Algebraic function over prime field to map numbers to a binary map

Question

I am working with a prime field $\operatorname{GF}(p)$ where the prime $p$ has the form $p=kn+1$ for some $n$ that is a power of $2$.

My question: is it possible to devise an algebraic function over such a field that would map a specific number to $1$ and all other numbers to $0$. For example, $f_{23}(x)$ would evaluate to $1$ for $x = 23$ and to $0$ for all other $x$.

Somewhat related: I can use the following function to map all odd numbers to $1$ and all even numbers to $0$:

$$ f_{odd}(x) = \frac{1 - r^x}{2} $$

where $r$ is the $2^{nd}$ root of unity.

Answer 1

By Fermat's little theorem $n^{p-1}\equiv1\pmod p$ whenever $p\nmid n$. This means that the polynomial $$ f_a(x)=1-(x-a)^{p-1} $$ takes the value $1$ at $x=a$, but $f(x)=0$ for all $x\in GF(p), x\neq a$.
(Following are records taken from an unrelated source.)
/-- The blocks' own work of a boundary with the readings `r` raises nothing and leaves `p` ON_SCREEN: no switch, timer,
count or trim is at its end, both arcs burn that are watched, and no start is pending. -/
abbrev State.Quiet (s : State) (r : Readings) (p : Side) : Prop :=
  s.Showing p ∧ s.NoStandingLoss ∧ s.fireAllows = true
    ∧ (∀ q : Side, (s.proj.get q).startPending = false ∧ (s.proj.get q).inchTimer = none
        ∧ (s.proj.get q).runUpTimer = none ∧ 30 ≤ r.amperes.get q ∧ (s.lamp.get q).mode ≠ .trim
        ∧ s.seq.douse.get q = none ∧ ((s.lamp.get q).state = .dark ∨ (s.lamp.get q).state = .lit))
    ∧ (s.lamp.get p).state = .lit ∧ (s.proj.get p).gate = .closed ∧ 8 ≤ (s.proj.get p).rateCounted.rate
    ∧ ∀ q : Port, (s.fire.get q).fallTimer = none ∧ (s.fire.get q).raiseTimer = none

/-! ### The screen (R59, R66) -/

/-- One projector's part: the dowser is open exactly while it is ON_SCREEN, the motor runs exactly in the moving states,
and it is ON_SCREEN only with its lamp LIT, its port shutter UP and the fire state CLEAR or ALERT. -/
abbrev State.ScreenSafeOn (s : State) (p : Side) : Prop :=
  (s.proj.get p).dowserOpen = s.onScreen p ∧ (s.proj.get p).motorRunning = (s.proj.get p).state.moving
    ∧ (s.onScreen p = true → s.screenAllowed p = true)

/-- The screen is safe: both projectors' parts hold and at most one is ON_SCREEN. -/
abbrev State.ScreenSafe (s : State) : Prop :=
  s.ScreenSafeOn .a ∧ s.ScreenSafeOn .b ∧ ¬(s.onScreen .a = true ∧ s.onScreen .b = true)

/-! ### Fire (R148) -/

/-- The equipment of a lamp agrees with its state (R104): the rectifier is closed exactly while the lamp is not DARK, Iset
is 0 while it is open, and the striker is closed only in STRIKING. -/
abbrev Lamp.Agrees (x : Lamp) : Prop :=
  x.rectifierClosed = decide (x.state ≠ .dark) ∧ (x.rectifierClosed = false → x.iset = 0)
    ∧ (x.strikerClosed = true → x.state = .striking)

/-- A shutter is neither UP nor RAISING. -/
abbrev Shutter.Dropped (x : Shutter) : Prop := x.state ≠ .up ∧ x.state ≠ .raising

/-- The panic holds a channel: full up, with no ramp (R136). -/
abbrev Light.Full (x : Light) : Prop := x.level = 1600 ∧ x.target = 1600 ∧ x.step = none

/-- While the fire state is DROPPED or RESET_PENDING no projector moves or waits to start, no shutter is UP or RAISING,
both lamps are DARK with their rectifiers open, both channels are full up and automation is not ENGAGED (R147, R148). -/
abbrev State.FireHeld (s : State) : Prop :=
  (s.proj.a.state.moving = false ∧ s.proj.b.state.moving = false)
    ∧ (s.proj.a.startPending = false ∧ s.proj.b.startPending = false)
    ∧ (s.fire.a.Dropped ∧ s.fire.b.Dropped ∧ s.fire.observation1.Dropped ∧ s.fire.observation2.Dropped)
    ∧ (s.lamp.a.state = .dark ∧ s.lamp.b.state = .dark)
    ∧ (s.lamp.a.rectifierClosed = false ∧ s.lamp.b.rectifierClosed = false)
    ∧ (s.lights.house.Full ∧ s.lights.aisle.Full)
    ∧ s.seq.automation ≠ .engaged

/-- The fire state is safe: both lamps agree with their equipment, and DROPPED and RESET_PENDING hold the booth. -/
abbrev State.FireSafe (s : State) : Prop :=
  s.lamp.a.Agrees ∧ s.lamp.b.Agrees ∧ (s.fireAllows = false → s.FireHeld)

/-! ### Ranges (R41, R60, R124, R128, R169, R173) -/

/-- A number lies between two limits, both included. -/
abbrev Within (low high v : Nat) : Prop := low ≤ v ∧ v ≤ high

/-- The ten settings of a lamp lie in their ranges, IMIN within INOM and the manual rate within FMAX (R169, R172). -/
abbrev LampSettings.InRange (x : LampSettings) : Prop :=
  Within 400 700 x.vt ∧ Within 0 32 x.gain ∧ Within 4 40 x.burn ∧ Within 0 50 x.dead ∧ Within 50 255 x.fmax
    ∧ Within 40 160 x.inom ∧ Within 30 x.inom x.imin ∧ Within 0 x.fmax x.manualRate ∧ Within 30 300 x.warm
    ∧ Within 0 100 x.reserve

/-- All forty-five settings of an image lie in their ranges (R169). -/
abbrev Settings.InRange (t : Settings) : Prop :=
  Within 50 600 t.sLead ∧ Within 5 40 t.runUp ∧ Within 100 600 t.cueWindow ∧ Within 0 600 t.douse
    ∧ Within 16 48 t.stall ∧ Within 0 2 t.rounding ∧ t.lamp.a.InRange ∧ t.lamp.b.InRange
    ∧ Within 0 100 t.showLevel ∧ Within 0 100 t.intermissionLevel ∧ Within 0 100 t.breakLevel
    ∧ Within 5 50 t.aisleMin ∧ Within 0 600 t.showRamp ∧ Within 0 600 t.endRamp
    ∧ t.halts.toList.all (fun v => decide (v ≤ 1)) = true

/-- Every image the store holds is in range, and its channels are channels (R173). -/
abbrev Store.InRange (x : Store) : Prop :=
  x.working.InRange ∧ x.channel1.InRange ∧ x.channel2.InRange ∧ x.channel3.InRange ∧ x.startChannel ≤ 3
    ∧ ∀ j ∈ x.save, j.image.InRange ∧ Within 1 3 j.channel

/-- A channel's level and target lie between a least level and 1,600 sixteenths, a running step is from 1 to 1,600, the
target equals the level when no ramp runs, and the mode is MANUAL or AUTO (R124, R30). -/
abbrev Light.InRange (least : Nat) (x : Light) : Prop :=
  Within least 1600 x.level ∧ Within least 1600 x.target
    ∧ (x.step = none → x.target = x.level) ∧ (∀ n ∈ x.step, Within 1 1600 n) ∧ x.mode ≠ .trim

/-- The level of a record's house cue is a percentage (R41). -/
def Reel.cueInRange (r : Reel) : Bool :=
  match r.cue with
  | none => true
  | some c => decide (c.level ≤ 100)

/-- A projector's F, RATE and marks counted lie in their ranges, and its count window holds at most 40 periods (R59, R60,
R69). -/
abbrev Projector.InRange (x : Projector) : Prop :=
  x.f ≤ maxF ∧ x.rate ≤ maxRate ∧ x.window.length ≤ ratePeriods ∧ x.marks ≤ 2

/-- The settings, both channels and both projectors are in range, the aisle held at or above AISLE_MIN (R128). -/
abbrev State.RangesSafe (s : State) : Prop :=
  s.store.InRange ∧ s.lights.house.InRange 0 ∧ s.lights.aisle.InRange (s.store.working.aisleMin * 16)
    ∧ s.reels.records.all Reel.cueInRange = true ∧ s.proj.a.InRange ∧ s.proj.b.InRange

/-! ### The line (R6, R7, R10, R11, R13, R15, R27) -/

/-- A station record is sound: at most 8 entries, the bad-entry flag as the queue has it, the hold mark as its hysteresis
allows, nothing queued for ABSENT and its overrun mark clear, and only HOUSE and PROGRAMMER locked. -/
abbrev StationRecord.Sound (x : StationRecord) : Prop :=
  x.queue.length ≤ queueDepth ∧ x.badEntry = x.queue.any Entry.bad ∧ (6 ≤ x.queue.length → x.hold = true)
    ∧ (x.queue.length ≤ 2 → x.hold = false) ∧ (x.role = .absent → x.queue = [] ∧ x.overrun = false)
    ∧ (x.locked = true → x.role = .house ∨ x.role = .programmer)

/-- The line is sound: every station record is, at most 16 answers wait, and the priority lane holds only good DROPs and
STOP_ALLs, none of an ABSENT station. -/
abbrev State.LineSafe (s : State) : Prop :=
  s.line.stations[0].Sound ∧ s.line.stations[1].Sound ∧ s.line.stations[2].Sound ∧ s.line.stations[3].Sound
    ∧ s.line.stations[4].Sound ∧ s.line.stations[5].Sound ∧ s.line.replies.length ≤ replyDepth
    ∧ s.line.lane.all (fun e => e.priority && !s.absent e.station) = true

/-! ### The reel list (R41, R42, R44, R45, R54, R55) -/

/-- The status a bound record has while its projector is in a state; none where no record is bound (R44, R59). -/
def ProjectorState.recordStatus : ProjectorState → Option RecordStatus
  | .idle => none
  | .threaded => some .bound
  | .inching => some .bound
  | .starting => some .bound
  | .running => some .running
  | .onScreen => some .showing
  | .runout => some .showing
  | .stopped => none
  | .broken => none

/-- The statuses of the records bound to a projector. -/
def boundStatuses (records : List Reel) (p : Side) : List RecordStatus :=
  (records.filter fun r => decide (r.projector = p) && r.isBound).map Reel.status

/-- The fields of a record lie in their ranges (R41). -/
def Reel.inRange (r : Reel) : Bool :=
  decide (1 ≤ r.number ∧ r.number ≤ 99) && decide (200 ≤ r.endFrame ∧ r.endFrame ≤ maxF) && decide (r.leader ≤ 480)
    && !(r.last && r.intermission)

/-- The list agrees with the projectors: at most 24 records, distinct numbers, fields in range, and each projector with
exactly the bound record its state calls for, at the status R45 gives. -/
abbrev State.ListSafe (s : State) : Prop :=
  s.reels.records.length ≤ listDepth ∧ (s.reels.records.map Reel.number).Nodup
    ∧ s.reels.records.all Reel.inRange = true
    ∧ boundStatuses s.reels.records .a = s.proj.a.state.recordStatus.toList
    ∧ boundStatuses s.reels.records .b = s.proj.b.state.recordStatus.toList

/-- The format code and fault reel are those of the list as it stands, and automation is OFF while the code is not 0
(R54, R55). -/
abbrev State.FormatSafe (s : State) : Prop :=
  (s.reels.code, s.reels.faultReel) = formatCheck s.store.working s.reels.records
    ∧ (s.reels.code ≠ 0 → s.seq.automation = .off)

/-! ### The rods and the withholding (R75, R103, R116) -/

/-- A rod account is sound: stock and fed length together are a whole number of millimetres up to 600, the carry is 0 or 1,
and both lengths are 0 until the first NEW ROD. -/
abbrev Lamp.RodSound (x : Lamp) : Prop :=
  x.stock + x.fed ≤ 600000 ∧ (x.stock + x.fed) % 1000 = 0 ∧ x.carry ≤ 1
    ∧ (x.rodValid = false → x.stock = 0 ∧ x.fed = 0)

/-- Both rod accounts are sound. -/
abbrev State.RodSafe (s : State) : Prop := s.lamp.a.RodSound ∧ s.lamp.b.RodSound

/-- A withholding stands only while what keeps it standing does (R75). -/
abbrev State.WithholdingSafe (s : State) : Prop := ∀ w ∈ s.seq.withholding, w.stands s = true

end Sys2Proof.Machine
end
A few remarks are in order

• The function has $p-1$ zeros, so no lower degree polynomial will do.
• It can easily be generalized to all finite fields. To get the same result over $GF(q), q=p^n$, just use $q-1$ in the exponent.
• The same result can be achieved by Lagrange's interpolation formula. It is just that in the case of a finite field it is easier to use cyclicity of the multiplicative group.
• There is the obvious several variable variant $$f(x_1,x_2,\ldots,x_n)=\prod_{j=1}^n(1-(x_j-a_j)^{p-1})$$ that takes the value $1$ at the prescribed point $(x_1,x_2,\ldots,x_n)=(a_1,a_2,\ldots,a_n)$ and the value $0$ whenever $(x_1,x_2,\ldots,x_n)\neq(a_1,a_2,\ldots,a_n)$.